Polish village on the Bosporus
Once people described the village 'Soplicowo on the Bosporus'. Although today the Polish village in Turley has lost much of its original character it has remained one of the most extraordinary centres of Polish immigrants in the world. At first, the Polish village was called Adampol to honour its founder Duke Adam Czartoryski who gathered many Polish immigrants in Paris after the fall of the November Uprising. Duke Czartoryski established the so-called Main Agency of the Eastern Mission of the Hotel Lambert in Istanbul; its aim was to carry out activities for Poland's independence. One of the first actions of the chief of the Agency Michal Czajkowski was to convince the prince about the need to create a settlement for the former insurrectionists who were dispersed in the East and who could enter future Polish independent troops. The settlers appeared in Adampol at the beginning of 1842 and on 19 March the first cottage was blessed. Adampol gave them a chance to 'anchor' after a life of wandering that often resembled the fate of one of the first settlers in Adampol Kazimierz Probola. He came from Zamosc. In 1831 he fought in the Fourth Cavalry Regiment and was captured by the Russians. He was drafted into the Tsarist army and sent to Caucasia, and from there he escaped to Cherkessia, was again captured and finally handed over to the Kurds. Together with his owner he travelled across Asia Minor but in the battle with the troops of the Egyptian pasha he was captured for the third time. The Egyptian commander got to know the skills of the Polish soldier and appointed him instructor in the cavalry regiment. Probola escaped from Egypt because he was forced to convert into the Islam. Walking through the desert he reached Istanbul, learnt about the attempt to establish a Polish settlement and came to the place in February 1842.

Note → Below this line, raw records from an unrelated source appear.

/-- PERST_DEASSERT: with its reference clock present, a port in RESET trains. -/
def State.perstOff (s : State) (h : Nat) : State :=
  if !s.hpUsed h then s
  else
    let s := (s.setFld (hpA h 8) 15 15 0).wakeSource 2 h
    if s.hpState h = 0 && (s.hport h).refclk then s.hpTo h 1 else s
def execPerstDeassert (h : Fin 4) (s : State) : Res := .next (s.perstOff h.val)

/-- PE_REFCLK_PRESENT: the reference clock comes; with PERST# deasserted the port trains. -/
def State.refclkOn (s : State) (h : Nat) : State :=
  if !s.hpUsed h then s
  else
    let s := s.setHport h (fun p => { p with refclk := true })
    if s.hpState h = 0 && !s.flag (hpA h 8) 15 then s.hpTo h 1 else s
def execPeRefclkPresent (h : Fin 4) (s : State) : Res := .next (s.refclkOn h.val)

/-- A function observes Bus Master Enable set; units that the Tail holds for the drain go on (R96). -/
def State.bmeOn (s : State) (f : Nat) : State := if s.bme f then s else (s.bmeSet f).tailSettle

/-- DL_UP: a training port enters UP at a rate (0 2.5 to 5 64 GT/s), a width (2^w lanes, none wider than the port: Table 17-3) and in
Flit mode or not. -/
def State.dlUp (s : State) (h rate w : Nat) (flit : Bool) : State :=
  if s.hpState h ≠ 1 then s
  else
    let a := hpA h 8
    let s := ((s.hpTo h 2).setFld a 7 4 (rate + 1)).setFld a 12 8 (min s.hpLanes (2 ^ w))
    let s := (s.setFld a 14 14 (b2n (flit || rate = 5))).poolSize h
    ((s.raise hifB Ev.hifLinkUp (Src.hostPort h)).hpWake h).tailSettle
def execDlUp (h : Fin 4) (rate : Fin 6) (w : Fin 5) (flit : Bool) (s : State) : Res := .next (s.dlUp h.val rate.val w.val flit)

/-- HIF_TRAIN_TIMEOUT: training restarts after 100 ms without DL_Up. -/
def State.trainAgain (s : State) (h : Nat) : State :=
  if s.hpState h = 1 && s.past ((s.hport h).trainAt + 100 * uMs) then s.hpTo h 1 else s
def execHifTrainTimeout (h : Fin 4) (s : State) : Res := .next (s.trainAgain h.val)

/-- HIF_LINK_LOSS: DL_Down, Hot Reset or Link Disable on a link that is UP. -/
def State.linkLoss (s : State) (h : Nat) : State := if s.hpState h = 2 then (s.hpLeave h).hpTo h 1 else s
def execHifLinkLoss (h : Fin 4) (s : State) : Res := .next (s.linkLoss h.val)

/-- HP_READY: HIF_HP_CTRL.READY is written (R351). -/
def execHpReady (h : Fin 4) (s : State) : Res := .next (s.hpSetReady h.val)

/-- HP_DOWN: HIF_HP_CTRL.DOWN is written. -/
def execHpDown (h : Fin 4) (s : State) : Res := .next (s.hpTakeDown h.val)

/-! ### Configuration (R351, R353, R354) -/

/-- The port that a function's configuration requests come in on: the one that is UP and whose range holds it. -/
def State.cfgPort (s : State) (f : Nat) : Option Nat :=
  [0, 1, 2, 3].find? (fun h => s.hpState h = 2 && (if 256 ≤ f then f = 256 + h else s.hpHolds h f))

/-- log2 of the size of BAR pair n of a management function, and of VF BAR pair n; 0 where it is not implemented (Table 17-4). -/
def State.mfBarLog (s : State) (h n : Nat) : Nat :=
  if n = 0 then (if s.ownerHp = h then 26 else 16) else if n = 1 && s.ownerHp = h then 16 else 0
def State.vfBarLog (s : State) (h n : Nat) : Nat := if n = 0 then 16 else if n = 1 then s.fld (hpA h 4) 29 24 else 0

/-- Word n of the BARs of a pair sized 2^log, holding `v` as written: the low address bits read 0, the type bits as they are. -/
def barWord (log n : Nat) (prefetch : Bool) (v : Nat) : Nat :=
  if log = 0 then 0
  else
    let m := v / 2 ^ log * 2 ^ log
    if n % 2 = 0 then bits m 31 0 + 4 + 8 * b2n prefetch else bits m 63 32

/-- A BAR word is written. -/
def barPut (n : Nat) (old : DWord) (v : Nat) : DWord :=
  if n % 2 = 0 then BitVec.ofNat 64 (putBits old.toNat 31 0 v) else BitVec.ofNat 64 (putBits old.toNat 63 32 v)

/-- A configuration request that is answered normally: the word it reads, and the state. -/
def State.cfgDo (s : State) (h f : Nat) : CfgOp → Nat × State
  | .ids => ((if 256 ≤ f then 0x6160 else 0x6161) * 2 ^ 16 + Config.vendorId.toNat, s)
  | .class_ => (0x020000 * 2 ^ 8 + Config.revisionId.toNat, s)
  | .subsystem => (s.rd (hifB + 0x44), s)
  | .msixSize => ((if s.msixCount f = 0 then 0 else s.msixCount f - 1), s)
  | .vfTotals => ((if 256 ≤ f then s.fld (hpA h 4) 20 12 * 2 ^ 16 + s.fld (hpA h 4) 20 12 else 0), s)
  | .vfOffsets => ((if 256 ≤ f then 0x00010001 else 0), s)
  | .vfDevice => ((if 256 ≤ f then 0x6161 * 2 ^ 16 else 0), s)
  | .vfControl => ((if 256 ≤ f then (s.fnGet f).numVfs * 2 ^ 16 + 16 * b2n (s.fnGet f).ari + b2n (s.fnGet f).vfEnable else 0), s)
  | .bar n => ((if 256 ≤ f then barWord (s.mfBarLog h (n.val / 2)) n.val false (mget (fun _ => 0) (s.fnGet f).bars (n.val / 2)).toNat else 0), s)
  | .vfBar n =>
    ((if 256 ≤ f then barWord (s.vfBarLog h (n.val / 2)) n.val (n.val / 2 = 1) (mget (fun _ => 0) (s.fnGet f).vfBars (n.val / 2)).toNat else 0), s)
  | .setBme on => (0, if on then s.bmeOn f else s.bmeClear f)
  | .setMsix e m => (0, s.setFn f (fun c => { c with msixEnable := e && s.msixCount f ≠ 0, funcMask := m && s.msixCount f ≠ 0 }))
  | .setDevice p r o => (0, s.setFn f (fun c => { c with mps := min 2 p.toNat, mrrs := min 5 r.toNat, roEnable := o }))
  | .setDevice2 v t => (0, ((s.setFld (hifFn f) 27 24 v.toNat).setFn f (fun c => { c with tag10 := t })).poolSize h)
  | .setPtm on => (0, if 256 ≤ f then s.setFn f (fun c => { c with ptmEnable := on }) else s)
  | .setVf on ari n =>
    (0, if 256 ≤ f then (s.setFn f (fun c => { c with ari := ari })).vfWrite h on n.toNat else s)
  | .setBar n v => (0, if 256 ≤ f then
      s.setFn f (fun c => { c with bars := mput (fun _ => 0) c.bars (n.val / 2) (barPut n.val (mget (fun _ => 0) c.bars (n.val / 2)) v.toNat) }) else s)
  | .setVfBar n v => (0, if 256 ≤ f then
      s.setFn f (fun c => { c with vfBars := mput (fun _ => 0) c.vfBars (n.val / 2) (barPut n.val (mget (fun _ => 0) c.vfBars (n.val / 2)) v.toNat) }) else s)
  | .flr => (0, s.flr f)

/-- CONFIG_REQUEST: RRS until the port is READY and while the function is reset (R351, R365); no virtual function that is not enabled. -/
def State.cfgReq (s : State) (f : Nat) (op : CfgOp) : State :=
  match s.cfgPort f with
  | none => s
  | some h =>
    if !s.hpReady h || s.fnState f = 4 then s.emit (.cpl f 3 [] false)
    else if f < 256 && !s.vfOn h f then s.emit (.cpl f 1 [] false)
    else
      let r := s.cfgDo h f op
      r.2.emit (.cpl f 0 (bytesLE 4 r.1) false)
def execConfigRequest (f : Fin 260) (op : CfgOp) (s : State) : Res := .next (s.cfgReq f.val op)

/-! ### Windows (R356–R358) -/

/-- WINDOW_TLP: a TLP to VF BAR2 of a tenant function, at an offset: a write of bytes, poisoned or not, or a read of a length. With `done`
the decoder's TLPs complete now; else this one is left incomplete. -/
def State.windowTlp (s : State) (f off : Nat) (wr : Option (List Byte)) (len : Nat) (ep : Bool) (e : Ecc) (bad : Nat) (done : Bool) : State :=
  match s.cfgPort f with
  | none => s
  | some h =>
    let read := wr.isNone
    let ur := (s.emit (.aer f 4))
    if !s.hpReady h || !s.vfOn h f || s.winLog f = 0 || decide (2 ^ s.winLog f ≤ off) then
      if read then ur.emit (.cpl f 1 [] false) else ur
    else if ep && !read then s.poisoned h f
    else
      let w := off / s.winSize f
      let sl := s.fld (winA f w 0x20) 0 0
      let a := winA f w (0x10 * sl)
      if !s.flag a 31 || !s.flag a (if read then 29 else 30) then s.winRefuse h f w read 1
      else
        let x : WTlp := ⟨f, w, sl, s.winTarget f w sl + off % s.winSize f, wr, len⟩
        let s := s.setHport h (fun p => { p with wtlp := p.wtlp ++ [x] })
        if done then s.winDrain h e bad (s.hport h).wtlp.length else s
def execWindowTlp (f : Fin 256) (off : BitVec 36) (wr : Option (List Byte)) (len : Fin 4097) (ep : Bool) (e : Ecc) (bad : Nat) (done : Bool)
    (s : State) : Res := .next (s.windowTlp f.val off.toNat wr len.val ep e bad done)

/-- WIN_COMMIT: TFN_WIN_CTRL.COMMIT is written. -/
def execWinCommit (f : Fin 256) (w : Fin 16) (s : State) : Res := .next (s.winCommit f.val w.val)

/-- WIN_FLIP: the first cycle with no header in the decoder after a COMMIT. -/
def State.winFlip (s : State) (f w : Nat) : State :=
  let c := winA f w 0x20
  if s.flag c 30 then
    let o := s.fld c 0 0
    ((s.setFld c 30 30 0).setFld c 0 0 (1 - o)).setFld c 29 29 (b2n (s.winBusy f w o))
  else s
def execWinFlip (f : Fin 256) (w : Fin 16) (s : State) : Res := .next (s.winFlip f.val w.val)

/-- OLD_BUSY_CLEAR: the last TLP decoded against the old slot completes, with every one before it. -/
def State.oldBusy (s : State) (f w : Nat) (e : Ecc) (bad : Nat) : State :=
  let c := winA f w 0x20
  if !s.flag c 29 then s
  else
    let o := 1 - s.fld c 0 0
    let s := [0, 1, 2, 3].foldl (fun s h =>
      let l := (s.hport h).wtlp
      let last := (l.reverse.dropWhile (fun x => !(x.f = f && x.w = w && x.slot = o))).length
      s.winDrain h e bad last) s
    if s.winBusy f w o then s else s.setFld c 29 29 0
def execOldBusyClear (f : Fin 256) (w : Fin 16) (e : Ecc) (bad : Nat) (s : State) : Res := .next (s.oldBusy f.val w.val e bad)

/-! ### DMA reads (R361–R363) -/

/-- A TX descriptor of a queue bound to a pipeline where injected frames wait for a slot is not fetched (R17). -/
def State.slotWaits (s : State) (x : Fetch) : Bool :=
  match x.what with
  | .txDesc q _ => match s.tq_ x.f false q with
    | none => false
    | some t => t.typ = 0 && !(s.pipe t.pipe).host.isEmpty
  | _ => false
/-- A request that may be issued: its function sends, no injected frame waits ahead of it, and what was lost goes first. -/
def State.mayIssue (s : State) (x : Fetch) (r : RdReq) : Bool :=
  s.fnSends x.f && !s.slotWaits x && match r.st with
  | .wait => !s.fnLost x.f
  | .lost => true
  | _ => false

/-- The first request of a fetch that may be issued goes out under a tag. -/
def issueReq (p : RdReq → Bool) (tag dl : Nat) : List RdReq → List RdReq
  | [] => []
  | r :: l => if p r then { r with st := .out tag dl } :: l else r :: issueReq p tag dl l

Today Adampol has got the Turkish name Polonezköy, which means 'Polish village', and is called a paradise beauty spot in the advertisements. For over 160 years people have pursued doggedly the aim to settle at this desert-like wildly overgrown place. The incoming settlers lived in shacks and slept on ground. They gradually began building cottages: simple, with one room, to shelter their family and livestock. Czajkowski's report also mentioned accidents and fires, a plague of wolves killing cattle and even people. At the end of the 19th century certain correspondent of some foreign weekly wrote, 'The colony of Adampol is experiencing poverty because of poor crops, extreme pre-harvest scarcity of food'. However, the village gradually became established and spread. The inhabitants include the names of the progenitors of the biggest Adampol clans: the Biskupskis, the Kepkis, the Dochodas and the Wilkoszewskis and then the Ochockis, the Nowickis, the Minakowskis and the Ryzys.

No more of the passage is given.